One of those children was a little girl named Mao Mao, whom Weichand calls "my miracle baby." "We were desperate," says Mao Mao's father, Zhenping Yu, 36, a mechanical engineer from Harbin. When the 3-year-old arrived in the U.S. in April 1999, she remained in a coma for 17 days. Doctors say her heart stopped beating and recovered six times; she also developed malignant hypothermia, a condition that destroys muscles and forced doctors to remove much of the muscle from her legs. NYU critical-care doctor Marcelo Auslender slept by Mao Mao's bed at night, holding her foot–knowing that as long as he could feel a pulse, they would not have to amputate. "Marcelo got so attached to the child," says Dennis Schwesinger, an NYU hospital administrator, "that he wept when she left."

Now recovered, though wearing leg braces, Mao Mao lives with her parents in New York City and is going into second grade. "Here was a 5-year-old girl," says Ralph Weichand, "who wanted to be a dancer, and she nearly had her legs amputated. Last summer we visited her. She turned on the radio and just started dancing for us. I can't tell you how we felt."

Fortunately, Gloria's Place has lost just five children so far to the ravages of their disease. Indeed, the great majority of Weichand's kids enjoy happy endings–even 2-year-old Chauner Ye, who came to the U.S. this past January. On a recent afternoon around 50 people–doctors, nurses and technicians–crowded a recovery room at NYU hospital, hovering near his bed. Still under anesthesia, he appeared dead to the world but was very much alive, thanks to three hours of surgery.

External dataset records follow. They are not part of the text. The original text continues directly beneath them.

theorem execPoseRelease_early {r : Nat} (inFlight : (s.ctx c).gen? num = some y) (released : y.release = some r)
    (early : s.clock.ftime.toNat < r) : execPoseRelease c num s = .next s := by
  simp only [execPoseRelease, inFlight]
  exact when'_false (by simp [released, early])

theorem stageMessages : Claims.StageMessages := by
  intro s src c num a y ready noLoss inFlight entered
  dsimp only [exec]
  refine ⟨fun k message own number => execSummary_new own number ready noLoss inFlight entered message,
    fun message own number => execSummary_told own number ready noLoss inFlight entered message,
    fun message own number => execVerdict_new own number ready noLoss inFlight entered message,
    fun message own number => execVerdict_told own number ready noLoss inFlight entered message,
    fun message own number => execFail_anchor own number ready noLoss inFlight entered message,
    fun p message own _ => execFail_up own ready noLoss message, fun r => execPoseRelease_due inFlight,
    fun r => execPoseRelease_early inFlight⟩

/-- Settles O33: what CHECK and its timer answer, and the messages about a generation that a local ENTER has opened here. -/
theorem stageTraffic : Obligations.StageTraffic := ⟨stageChecks, stageMessages⟩

end Sys2Proof.Proofs
end

section
/-!
What the passing of frames leaves of the fabric (09 R249-R277; 10 R282-R292): the settings and the link state of every port, and the
circuits. Frames move through queues, accounts and flows alone.
-/

namespace Sys2Proof.Proofs

open Sys2Proof Sys2Proof.Machine Sys2Proof.Claims

variable {s t u : State}

/-- A logical port without its queues and without its ingress accounts: its settings and the state of its link. -/
def linkOf (x : LPort) : LPort := { x with queues := [], deficit := [], used := [], granted := [], report := false }

/-- What lies between the two states moved frames and changed other units: the ports keep their settings and their link states, and the
circuits stay. -/
structure Carried (s t : State) : Prop where
  site : place t.fab = place s.fab
  ports : t.fab.ports = s.fab.ports
  circuits : t.fab.circuits = s.fab.circuits
  link : ∀ q, linkOf (t.lport q) = linkOf (s.lport q)
  edges : ∀ e, t.fab.portsThat (isEdge e) = s.fab.portsThat (isEdge e)

theorem Carried.refl (s : State) : Carried s s := ⟨rfl, rfl, rfl, fun _ => rfl, fun _ => rfl⟩

theorem Carried.trans (h : Carried s t) (g : Carried t u) : Carried s u :=
  ⟨g.site.trans h.site, g.ports.trans h.ports, g.circuits.trans h.circuits, fun q => (g.link q).trans (h.link q),
    fun e => (g.edges e).trans (h.edges e)⟩

theorem Carried.foldl {α : Type} {f : State → α → State} (l : List α) (each : ∀ s x, Carried s (f s x)) : Carried s (l.foldl f s) := by
  induction l generalizing s with
  | nil => exact .refl s
  | cons x l ih => exact (each s x).trans ih

theorem Carried.ite {p : Prop} [Decidable p] (yes : Carried s t) (no : Carried s u) : Carried s (if p then t else u) := by
  split
  · exact yes
  · exact no

/-- A change outside the settings, the ports and the circuits. -/
theorem Carried.of_eq (site : place t.fab = place s.fab) (ports : t.fab.ports = s.fab.ports) (circuits : t.fab.circuits = s.fab.circuits)
    (lports : t.fab.lports = s.fab.lports) : Carried s t := by
  refine ⟨site, ports, circuits, fun q => ?_, fun e => ?_⟩
  · simp only [State.lport, Fabric.lport, lports]
  · unfold Fabric.portsThat Fabric.exists' Fabric.port
    rw [lports, ports]

theorem Carried.of_fab (same : t.fab = s.fab) : Carried s t := by
  apply Carried.of_eq <;> rw [same]

/-- An entry that reads under a test as before, and fails it by default, leaves the list of the entries that pass. -/
theorem filter_tput_keys {α : Type} {d a : α} {k : Nat} {p : Nat × α → Bool} (t : Tab α) (same : p (k, a) = p (k, tget d t k))
    (unlisted : p (k, d) = false) : ((tput t k a).filter p).map (·.1) = (t.filter p).map (·.1) := by
  induction t with
  | nil =>
    have fails : p (k, a) = false := same.trans unlisted
    simp [tput, fails]
  | cons q t ih =>
    obtain ⟨i, b⟩ := q
    by_cases before : k < i
    · have fails : p (k, a) = false := by simpa [tget, before, Nat.ne_of_gt before, unlisted] using same
      simp [tput, before, fails]
    · by_cases found : i = k
      · subst found
        have reads : p (i, a) = p (i, b) := by simpa [tget] using same
        simp [tput, List.filter_cons, reads, apply_ite (List.map _)]
      · have later : p (k, a) = p (k, tget d t k) := by simpa [tget, before, found] using same
        simp [tput, before, found, List.filter_cons, apply_ite (List.map _), ih later]
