-- ==== Sys2Proof/Config.lean ====
section
/-! DEFINITION. What an implementation fixes and what the spec leaves open: the model's named arguments
(R7) as plain data, and the free values, which are opaque constants without a body. -/

namespace Sys2Proof

/-- The rounding control field, CW bits 11..10 (R43). -/
inductive RC
  /-- 00: round to nearest or even. -/
  | nearest
  /-- 01: round down, toward minus infinity. -/
  | down
  /-- 10: round up, toward plus infinity. -/
  | up
  /-- 11: chop, truncate toward zero. -/
  | chop
deriving DecidableEq, Repr

/-- `reserved_esc`: what the NPX does with an ESC encoding Appendix A marks reserved (R122, 93 U1). -/
inductive ReservedEsc
  /-- The recommended reading: no meaning. -/
  | refuse
  /-- The other reading of 92 (OPEN row): an FNOP-like no-operation with all NPX state a draw. -/
  | draw
deriving DecidableEq, Repr

/-- `cw_reserved_readback`: what CW bits 15..13, 7, 6 read as after a load (R44, 93 U14). -/
inductive CwReadback
  /-- Bit 6 reads 1; bits 15..13 and 7 read 0, whatever was loaded. -/
  | fixed
  /-- Bit 6 reads 1; bits 15..13 and 7 read as written. -/
  | asWritten
deriving DecidableEq, Repr

/-- How ERROR# and BUSY# are wired (R390, R392). -/
inductive Platform
  /-- Figure 3.2: the pins go to the 80386 pins of the same names. -/
  | standard
  /-- Appendix F: ERROR# drives IRQ13 and latches BUSY#. -/
  | pcAt
deriving DecidableEq, Repr

/-- `self_modifying_code`: whether a program may execute bytes it has written (R426, 92 D16). -/
inductive SelfModifyingCode
  /-- The host fetches coherently: what memory holds is what is executed. -/
  | coherent
  /-- A program that executes a byte it has stored is refused. -/
  | refuse
deriving DecidableEq, Repr

/-- The parameters of R7 that are fixed for one machine and that no instruction changes. -/
structure Params where
  reservedEsc : ReservedEsc
  cwReadback : CwReadback
  /-- `fnstcw_checks_error` (R331, R371, 90 C10): whether FNSTCW takes interrupt 16 when ES = 1. -/
  fnstcwChecksError : Bool
  platform : Platform
  selfModifyingCode : SelfModifyingCode
deriving DecidableEq, Repr

/-- The four condition-code bits (R30). -/
inductive CcBit
  | c0 | c1 | c2 | c3
deriving DecidableEq, Repr

/-- Every single value the spec leaves to a `draw`, by name. -/
inductive Draw
  /-- A condition-code bit that is UNDEFINED after an instruction (R37, 93 U12). -/
  | cc (b : CcBit)
  /-- The data pointer's offset after an ESC instruction without a memory operand (R47, 93 U2). -/
  | dataOffset
  /-- The data pointer's selector after an ESC instruction without a memory operand (R47, 93 U2). -/
  | dataSelector
  /-- The RESERVED 16-bit field at a byte offset of an environment image (R335, 93 U15). -/
  | reservedField (off : Nat)
  /-- The register FBLD loads from an operand with a digit A to F (R182, 93 U5). -/
  | bcdDigits
  /-- The result image of a PC-controlled instruction while PC = 01 (93 U3). -/
  | pcImage
  /-- The result exceptions and C1 of a PC-controlled instruction while PC = 01 (93 U3). -/
  | pcOverflow | pcUnderflow | pcInexact | pcC1
  /-- The unmasked overflow or underflow result whose adjusted exponent is still outside the format
  (R166, R167 give none). -/
  | beyondAdjust
  /-- The result image of F2XM1 and FYL2XP1 outside their operand ranges (93 U7, U8). -/
  | rangeImage
  /-- PE, UE and C1 of F2XM1 and FYL2XP1 outside their operand ranges (93 U7, U8). -/
  | rangeInexact | rangeUnderflow | rangeC1
  /-- After interrupt 9 (R381, 93 U11): the return address, the pointers, the NPX state, stored bytes. -/
  | overrunRetSelector | overrunRetOffset
  | overrunFip | overrunFcs | overrunFdp | overrunFds | overrunFop
  | overrunReg (k : Nat) | overrunEmpty | overrunMoved | overrunStatus | overrunControl
  | overrunBytes
  /-- The NPX state after a reserved encoding under `ReservedEsc.draw` (93 U1). -/
  | reservedReg (k : Nat) | reservedEmpty | reservedStatus | reservedControl
  /-- The data registers after a hardware RESET (R64, 93 U10). -/
  | resetReg (k : Nat)
  /-- The bytes that a store with an unmasked exception may write on the PC/AT connection (R392). -/
  | pcAtBytes
deriving DecidableEq, Repr

/-- The free values: `Config.draw w what n` is the value drawn for `what` by the instruction whose
number is `n` (the counter `State.draws`). Nothing constrains it. -/
opaque Config.draw (w : Nat) (what : Draw) (n : Nat) : BitVec w

/-- A drawn bit. -/
def Config.drawBit (what : Draw) (n : Nat) : Bool := (Config.draw 1 what n).getLsbD 0

/-- `fprem_N(D)` is `32 + fpremExtra D`, hence an integer from 32 to 63 (R283). -/
opaque Config.fpremExtra (d : Nat) : BitVec 5

/-- The number of exponent steps one incomplete FPREM or FPREM1 removes (R283). -/
def Config.fpremN (d : Nat) : Nat := 32 + (Config.fpremExtra d).toNat

/-- The one-operand functions of the record `transc` (R300). -/
inductive Transc1
  | sin | cos | tan | exp2m1
deriving DecidableEq, Repr

/-- The two-operand functions of the record `transc` (R300), `ylog2x` apart. -/
inductive Transc2
  | atan2 | ylog2xp1
deriving DecidableEq, Repr

/-- What a function of `transc` answers (R300): an image, and whether and in which direction it was rounded. The
image as drawn may be any; the machine reads it as a Zero, Denormal or Normal image. -/
structure TranscValue where
  img : Ext
  inexact : Bool
  roundup : Bool
deriving DecidableEq, Repr, Inhabited

/-- What `transc.ylog2x` answers (R300, R308). Its result passes the tests for overflow and underflow, so its exponent is
not bounded by the format: the number is `1.frac` times a power of two, `exp` above the smallest. -/
structure TranscLog where
  neg : Bool
  exp : BitVec 16
  frac : BitVec 63
  inexact : Bool
  roundup : Bool
deriving DecidableEq, Repr, Inhabited

/-- The uninterpreted one-operand functions (R300). -/
opaque Config.transc1 (f : Transc1) (x : Ext) (rc : RC) : TranscValue

/-- The uninterpreted two-operand functions (R300), `y` = ST(1), `x` = ST(0). -/
opaque Config.transc2 (f : Transc2) (y x : Ext) (rc : RC) : TranscValue

/-- The uninterpreted function `ylog2x` (R300, R308), `y` = ST(1), `x` = ST(0). -/
opaque Config.ylog2x (y x : Ext) (rc : RC) : TranscLog

end Sys2Proof
end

Medically, the child's case was extraordinary. He had been born with an ectopic heart, which had formed partly outside his body. Visible through a diaphanous membrane, it actually leaped up off his chest with each frantic beat. Aware of the complexity of the surgery, which corrected the heart defect and repositioned the organ inside the boy's chest, his father, Chi Zhong Ye, stood over his son, marveling at what had transpired and fingering a tiny pair of socks decorated with planets.

"I love all the parents. I truly do," said Weichand, watching Chi Zhong Ye. "I cry when they leave. I know I may never see them again. It's very emotional–and it consumes me. I try to draw that line, but I can't."

That said, she was drawn across the room to the little boy's bedside, where the father saw her approach and patted his heart. Gloria put her arm around him and smiled down at the little boy. Her job here was just about done. The next day she would be at the airport, greeting another child in need of her help.